Страница 3 из 17
– Решил наконец вступиться за своего бойфренда, Лайтман? – прошипел Нотчер и, смахнув на пол застрявший в волосах комок жеваной бумаги, с ненавистью уставился на меня.
Сжав кулак, я шагнул к нему, приготовившись хорошенько врезать. И надо сказать, это произвело эффект: Нотчер дернулся, отпрянул назад и, споткнувшись о стул, едва удержался на ногах, а когда восстановил равновесие и снова посмотрел на меня, его щеки пылали от стыда.
В классе повисла мертвая тишина. Слышно было лишь, как древние часы на стене отсчитывали секунды.
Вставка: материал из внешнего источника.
-- ==== Sys2Proof/Decode.lean ====
section
/-! DEFINITION. From the words of a packet to instructions, and back (R20 to R41).

`decodeAt` reads the instruction that starts in a slot of a packet. It never fails to answer: what a rule of R31 to R41
forbids is named by the detail codes of R41, and a packet's position is told apart from the middle of an instruction
by `issuable` (R22). `encode` gives the words of an instruction. -/
namespace Sys2Proof

noncomputable section

/-- What a word of a listed class and function reads as: the instruction, whether every reserved bit of its words is 0,
and whether it takes an extension word. -/
structure Raw where
  instr : Instr
  clean : Bool
  two : Bool
  deriving DecidableEq, Repr

/-- The words of class 0x00, `SYS` (R38), by their function code. -/
def decodeSys (h : Hdr) (w _x : Word) : Option Raw :=
  match (w.extractLsb' 18 5).toNat with
  | 1 => some ⟨.csrr h (w.extractLsb' 12 6) (w.extractLsb' 6 6) (w.extractLsb' 0 6), (w &&& 0x800000#32 == 0#32), false⟩
  | 2 => some ⟨.csrw h (w.extractLsb' 12 6) (w.extractLsb' 6 6) (w.extractLsb' 0 6), (w &&& 0x800000#32 == 0#32), false⟩
  | 3 => match (w.extractLsb' 12 2).toNat with
    | 0 => some ⟨.tlbinvPage h (w.extractLsb' 6 6), (w &&& 0x83c03f#32 == 0#32), false⟩
    | 1 => some ⟨.tlbinvRange h (w.extractLsb' 6 6) (w.extractLsb' 0 6), (w &&& 0x83c000#32 == 0#32), false⟩
    | 2 => some ⟨.tlbinvAll h, (w &&& 0x83cfff#32 == 0#32), false⟩
    | _ => none
  | 4 => some ⟨.perf h (w.extractLsb' 12 6) (w.extractLsb' 0 6), (w &&& 0x800fc0#32 == 0#32), false⟩
  | 5 => some ⟨.time h (w.extractLsb' 12 6) (w.getLsbD 0), (w &&& 0x800ffe#32 == 0#32), false⟩
  | _ => none

/-- The words of class 0x01, `CTL` (R38), by their function code. -/
def decodeCtl (h : Hdr) (w _x : Word) : Option Raw :=
  match (w.extractLsb' 18 5).toNat with
  | 0 => some ⟨.nop h, (w &&& 0x83ffff#32 == 0#32), false⟩
  | 1 => some ⟨.exit h, (w &&& 0x83ffff#32 == 0#32), false⟩
  | 2 => some ⟨.yield h, (w &&& 0x83ffff#32 == 0#32), false⟩
  | 3 => some ⟨.sleep h (w.extractLsb' 0 12), (w &&& 0x83f000#32 == 0#32), false⟩
  | 4 => some ⟨.region h, (w &&& 0x83ffff#32 == 0#32), false⟩
  | 5 => some ⟨.trap h (w.extractLsb' 0 12), (w &&& 0x83f000#32 == 0#32), false⟩
  | 6 => some ⟨.eret h, (w &&& 0x83ffff#32 == 0#32), false⟩
  | _ => none

/-- The words of class 0x02, `BRA` (R38), by their function code. -/
def decodeBra (h : Hdr) (w _x : Word) : Option Raw :=
  match (w.extractLsb' 18 5).toNat with
  | 0 => some ⟨.bra h (w.extractLsb' 0 18), (w &&& 0x800000#32 == 0#32), false⟩
  | 1 => some ⟨.brx h (w.extractLsb' 6 6), (w &&& 0x83f03f#32 == 0#32), false⟩
  | _ => none

/-- The words of class 0x03, `CALL` (R38), by their function code. -/
def decodeCall (h : Hdr) (w _x : Word) : Option Raw :=
  match (w.extractLsb' 18 5).toNat with
  | 0 => match (w.extractLsb' 23 1).toNat with
    | 0 => some ⟨.call h (w.extractLsb' 0 18), true, false⟩
    | 1 => some ⟨.callRegister h (w.extractLsb' 6 6), (w &&& 0x3f03f#32 == 0#32), false⟩
    | _ => none
  | 1 => some ⟨.ret h (w.extractLsb' 6 6), (w &&& 0x83f03f#32 == 0#32), false⟩
  | _ => none

/-- The words of class 0x04, `LOOP` (R38), by their function code. -/
def decodeLoop (h : Hdr) (w _x : Word) : Option Raw :=
  match (w.extractLsb' 18 5).toNat with
  | 0 => match (w.extractLsb' 23 1).toNat with
    | 1 => some ⟨.loop h (w.extractLsb' 16 2) (w.extractLsb' 8 8) (w.extractLsb' 0 8), true, false⟩
    | 0 => some ⟨.loopRegister h (w.extractLsb' 16 2) (w.extractLsb' 8 8) (w.extractLsb' 0 6), (w &&& 0xc0#32 == 0#32), false⟩
    | _ => none
  | 1 => some ⟨.lbrk h (w.extractLsb' 16 2), (w &&& 0x80ffff#32 == 0#32), false⟩
  | _ => none

/-- The words of class 0x06, `IALU` (R38), by their function code. -/
def decodeIalu (h : Hdr) (w x : Word) : Option Raw :=
  match (w.extractLsb' 18 5).toNat with
  | 0 => some ⟨.ialuAdd h (w.getLsbD 23) (w.extractLsb' 12 6) (w.extractLsb' 6 6) (w.extractLsb' 0 6), true, false⟩
  | 1 => some ⟨.ialuSub h (w.getLsbD 23) (w.extractLsb' 12 6) (w.extractLsb' 6 6) (w.extractLsb' 0 6), true, false⟩
  | 2 => some ⟨.ialuMul h (w.getLsbD 23) (w.extractLsb' 12 6) (w.extractLsb' 6 6) (w.extractLsb' 0 6), true, false⟩
  | 3 => some ⟨.ialuMulhiN32 h (w.getLsbD 23) (w.extractLsb' 12 6) (w.extractLsb' 6 6) (w.extractLsb' 0 6), true, false⟩
  | 4 => some ⟨.ialuMulhiI32 h (w.getLsbD 23) (w.extractLsb' 12 6) (w.extractLsb' 6 6) (w.extractLsb' 0 6), true, false⟩
  | 5 => some ⟨.ialuMad h (w.getLsbD 23) (w.extractLsb' 12 6) (w.extractLsb' 6 6) (w.extractLsb' 0 6) (x.extractLsb' 26 6) (x.getLsbD 25), (x &&& 0x1ffffff#32 == 0#32), true⟩
  | 6 => some ⟨.ialuDivN32 h (w.getLsbD 23) (w.extractLsb' 12 6) (w.extractLsb' 6 6) (w.extractLsb' 0 6), true, false⟩
  | 7 => some ⟨.ialuDivI32 h (w.getLsbD 23) (w.extractLsb' 12 6) (w.extractLsb' 6 6) (w.extractLsb' 0 6), true, false⟩
  | 8 => some ⟨.ialuRemN32 h (w.getLsbD 23) (w.extractLsb' 12 6) (w.extractLsb' 6 6) (w.extractLsb' 0 6), true, false⟩
  | 9 => some ⟨.ialuRemI32 h (w.getLsbD 23) (w.extractLsb' 12 6) (w.extractLsb' 6 6) (w.extractLsb' 0 6), true, false⟩
  | 10 => some ⟨.ialuMinN32 h (w.getLsbD 23) (w.extractLsb' 12 6) (w.extractLsb' 6 6) (w.extractLsb' 0 6), true, false⟩
  | 11 => some ⟨.ialuMinI32 h (w.getLsbD 23) (w.extractLsb' 12 6) (w.extractLsb' 6 6) (w.extractLsb' 0 6), true, false⟩
  | 12 => some ⟨.ialuMaxN32 h (w.getLsbD 23) (w.extractLsb' 12 6) (w.extractLsb' 6 6) (w.extractLsb' 0 6), true, false⟩
  | 13 => some ⟨.ialuMaxI32 h (w.getLsbD 23) (w.extractLsb' 12 6) (w.extractLsb' 6 6) (w.extractLsb' 0 6), true, false⟩
  | 14 => some ⟨.ialuAnd h (w.getLsbD 23) (w.extractLsb' 12 6) (w.extractLsb' 6 6) (w.extractLsb' 0 6), true, false⟩
  | 15 => some ⟨.ialuOr h (w.getLsbD 23) (w.extractLsb' 12 6) (w.extractLsb' 6 6) (w.extractLsb' 0 6), true, false⟩
  | 16 => some ⟨.ialuXor h (w.getLsbD 23) (w.extractLsb' 12 6) (w.extractLsb' 6 6) (w.extractLsb' 0 6), true, false⟩
  | 17 => some ⟨.ialuShl h (w.getLsbD 23) (w.extractLsb' 12 6) (w.extractLsb' 6 6) (w.extractLsb' 0 6), true, false⟩
  | 18 => some ⟨.ialuShr h (w.getLsbD 23) (w.extractLsb' 12 6) (w.extractLsb' 6 6) (w.extractLsb' 0 6), true, false⟩
  | 19 => some ⟨.ialuSra h (w.getLsbD 23) (w.extractLsb' 12 6) (w.extractLsb' 6 6) (w.extractLsb' 0 6), true, false⟩
  | 20 => some ⟨.ialuRot h (w.getLsbD 23) (w.extractLsb' 12 6) (w.extractLsb' 6 6) (w.extractLsb' 0 6), true, false⟩
  | 21 => match (w.extractLsb' 0 6).toNat with
    | 0 => some ⟨.ialuAbs h (w.getLsbD 23) (w.extractLsb' 12 6) (w.extractLsb' 6 6), true, false⟩
    | 1 => some ⟨.ialuNeg h (w.getLsbD 23) (w.extractLsb' 12 6) (w.extractLsb' 6 6), true, false⟩
    | 2 => some ⟨.ialuNot h (w.getLsbD 23) (w.extractLsb' 12 6) (w.extractLsb' 6 6), true, false⟩
    | 3 => some ⟨.ialuClz h (w.getLsbD 23) (w.extractLsb' 12 6) (w.extractLsb' 6 6), true, false⟩
    | 4 => some ⟨.ialuPopc h (w.getLsbD 23) (w.extractLsb' 12 6) (w.extractLsb' 6 6), true, false⟩
    | 5 => some ⟨.ialuBrev h (w.getLsbD 23) (w.extractLsb' 12 6) (w.extractLsb' 6 6), true, false⟩
    | 6 => some ⟨.ialuMov h (w.getLsbD 23) (w.extractLsb' 12 6) (w.extractLsb' 6 6), true, false⟩
    | _ => none
  | 22 => some ⟨.ialuBfxN32 h (w.getLsbD 23) (w.extractLsb' 12 6) (w.extractLsb' 6 6) (x.extractLsb' 27 5) (x.extractLsb' 21 6), (w &&& 0x3f#32 == 0#32) && (x &&& 0x1fffff#32 == 0#32), true⟩
  | 23 => some ⟨.ialuBfxI32 h (w.getLsbD 23) (w.extractLsb' 12 6) (w.extractLsb' 6 6) (x.extractLsb' 27 5) (x.extractLsb' 21 6), (w &&& 0x3f#32 == 0#32) && (x &&& 0x1fffff#32 == 0#32), true⟩
  | 24 => some ⟨.ialuBfi h (w.getLsbD 23) (w.extractLsb' 12 6) (w.extractLsb' 6 6) (w.extractLsb' 0 6) (x.extractLsb' 27 5) (x.extractLsb' 21 6), (x &&& 0x1fffff#32 == 0#32), true⟩
  | 25 => some ⟨.ialuSel h (w.getLsbD 23) (w.extractLsb' 12 6) (w.extractLsb' 6 6) (w.extractLsb' 0 6) (x.extractLsb' 30 2), (x &&& 0x3fffffff#32 == 0#32), true⟩
  | 26 => some ⟨.ialuLea h (w.getLsbD 23) (w.extractLsb' 12 6) (w.extractLsb' 6 6) (w.extractLsb' 0 6) (x.extractLsb' 29 3) (x.getLsbD 28), (x &&& 0xfffffff#32 == 0#32), true⟩
  | 27 => some ⟨.ialuWid h (w.getLsbD 23) (w.extractLsb' 12 6) (x.extractLsb' 29 3) (x.getLsbD 28), (w &&& 0xfff#32 == 0#32) && (x &&& 0xfffffff#32 == 0#32), true⟩
  | 31 => some ⟨.ialuEscape64 h (w.getLsbD 23) (w.extractLsb' 12 6) (w.extractLsb' 6 6) (w.extractLsb' 0 6) (x.extractLsb' 27 5) (x.extractLsb' 25 2), (x &&& 0x1ffffff#32 == 0#32), true⟩
  | _ => none
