/-- A binary function of R126 on `w`-bit values, with the borderline operands of R127. -/
def binFn {w : Nat} (k : BinFn) (x y : BitVec w) : BitVec w :=
  match k with
  | .add => x + y
  | .sub => x - y
  | .mul => x * y
  | .mulhiN => BitVec.ofNat w (x.toNat * y.toNat / 2 ^ w)
  | .mulhiI => BitVec.ofInt w (x.toInt * y.toInt / 2 ^ w)
  | .divN => if y = 0 then BitVec.allOnes w else BitVec.ofNat w (x.toNat / y.toNat)
  | .divI => if y = 0 then BitVec.allOnes w else BitVec.ofInt w (x.toInt.tdiv y.toInt)
  | .remN => if y = 0 then x else BitVec.ofNat w (x.toNat % y.toNat)
  | .remI => if y = 0 then x else BitVec.ofInt w (x.toInt.tmod y.toInt)
  | .minN => if x.toNat ≤ y.toNat then x else y
  | .minI => if x.toInt ≤ y.toInt then x else y
  | .maxN => if x.toNat ≤ y.toNat then y else x
  | .maxI => if x.toInt ≤ y.toInt then y else x
  | .and => x &&& y
  | .or => x ||| y
  | .xor => x ^^^ y
  | .shl => if w ≤ y.toNat then 0 else x <<< y.toNat
  | .shr => if w ≤ y.toNat then 0 else x >>> y.toNat
  | .sra => if w ≤ y.toNat then x.sshiftRight w else x.sshiftRight y.toNat
  | .rot => x.rotateLeft (y.toNat % w)

/-- A unary function of R128 on a `w`-bit value. -/
def unFn {w : Nat} (k : UnFn) (x : BitVec w) : BitVec w :=
  match k with
  | .abs => if x.toInt < 0 then -x else x
  | .neg => -x
  | .not => ~~~x
  | .clz => BitVec.ofNat w (clzN w x.toNat)
  | .popc => BitVec.ofNat w (popN w x.toNat)
  | .brev => BitVec.ofNat w (brevN w x.toNat)
  | .mov => x

/-- The binary function of a function code (R38), which the escape's ifn names too. -/
def binOf (ifn : BitVec 5) : BinFn :=
  match ifn.toNat with
  | 0x00 => .add | 0x01 => .sub | 0x02 => .mul | 0x03 => .mulhiN | 0x04 => .mulhiI | 0x06 => .divN | 0x07 => .divI
  | 0x08 => .remN | 0x09 => .remI | 0x0a => .minN | 0x0b => .minI | 0x0c => .maxN | 0x0d => .maxI | 0x0e => .and
  | 0x0f => .or | 0x10 => .xor | 0x11 => .shl | 0x12 => .shr | 0x13 => .sra | _ => .rot

/-- The unary function of a sub-operation code (R128). -/
def unOf (b : BitVec 6) : UnFn :=
  match b.toNat with | 0 => .abs | 1 => .neg | 2 => .not | 3 => .clz | 4 => .popc | 5 => .brev | _ => .mov

/-- A 64-bit function of the escape (R131). -/
def escFn (ifn : BitVec 5) (b : BitVec 6) (x y : Dword) : Dword :=
  if ifn == 0x15#5 then unFn (unOf b) x else binFn (binOf ifn) x y

/-- Bits [pos+len-1:pos] of a word, extended (R130). -/
def bitField (signed : Bool) (x : Word) (pos : BitVec 5) (len : BitVec 6) : Word :=
  let f := x.toNat / 2 ^ pos.toNat % 2 ^ len.toNat
  if signed then BitVec.ofInt 32 (sx len.toNat f) else BitVec.ofNat 32 f

/-- b with bits [pos+len-1:pos] replaced by a's low bits (R130). -/
def bitInsert (a b : Word) (pos : BitVec 5) (len : BitVec 6) : Word :=
  BitVec.ofNat 32 (setFld b.toNat (pos.toNat + len.toNat - 1) pos.toNat a.toNat)

/-- `lea`: pair(a) + (extend(b) << sh) (R130). -/
def leaFn (a : Dword) (b : Word) (sh : BitVec 3) (zx : Bool) : Dword :=
  a + (if zx then b.setWidth 64 else b.signExtend 64) <<< sh.toNat

/-- The work identifier of a lane (R89): the lane, the group within the team, the team index. -/
def workId (s : State) (g : Group) (lane : Nat) : Nat :=
  match s.teams[g.team]?, s.kernels[g.kernel]? with
  | some t, some k => lane + g.idx * 2 ^ 5 + t.idx * 2 ^ (5 + k.h.w1)
  | _, _ => lane

/-- The part of a work identifier that `wid` names (R130): a field, the team index, or the whole. -/
def widPart (s : State) (g : Group) (lane : Nat) (sel : BitVec 3) : Dword :=
  let x := workId s g lane
  let w := match s.kernels[g.kernel]? with
    | some k => [5, k.h.w1, k.h.w2, k.h.w3, k.h.w4, k.h.w5]
    | none => [5, 0, 0, 0, 0, 0]
  match sel.toNat with
  | 6 => BitVec.ofNat 64 (x / 2 ^ (5 + w.getD 1 0))
  | 7 => BitVec.ofNat 64 x
  | n => BitVec.ofNat 64 (x / 2 ^ (w.take n).sum % 2 ^ w.getD n 0)

/-! ### The vector forms -/

/-- The pair of vector registers at a lane. -/
def srcPair (c : Wctx) (a : BitVec 6) : Fin 32 → Dword :=
  let x := c.snap.rows a.toNat
  let y := c.snap.rows (a.toNat + 1)
  fun l => pair x[l] y[l]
«Ну, давай! – хотелось мне крикнуть. – Ударь меня. Только дай повод!»
Но гнев в душе Нотчера уже уступил место страху – возможно, он понял, что я вот-вот сорвусь.
– Псих, – пробормотал он и, показав мне фак, сел на свое место.
Пару мгновений я еще стоял над ним с занесенным для удара кулаком, а когда опустил руку, одноклассники с облегчением выдохнули. Кейси даже не кивнул мне в знак благодарности – поймав мой взгляд, он только еще больше сгорбился за партой, точно побитый пес.
Я украдкой посмотрел на Эллен и заметил, что ее глаза устремлены прямо на меня. Но едва наши взгляды встретились, она сразу отвернулась. Ни один человек в классе не смотрел на меня – за исключением Круза и Дила, причем оба выглядели обеспокоенными.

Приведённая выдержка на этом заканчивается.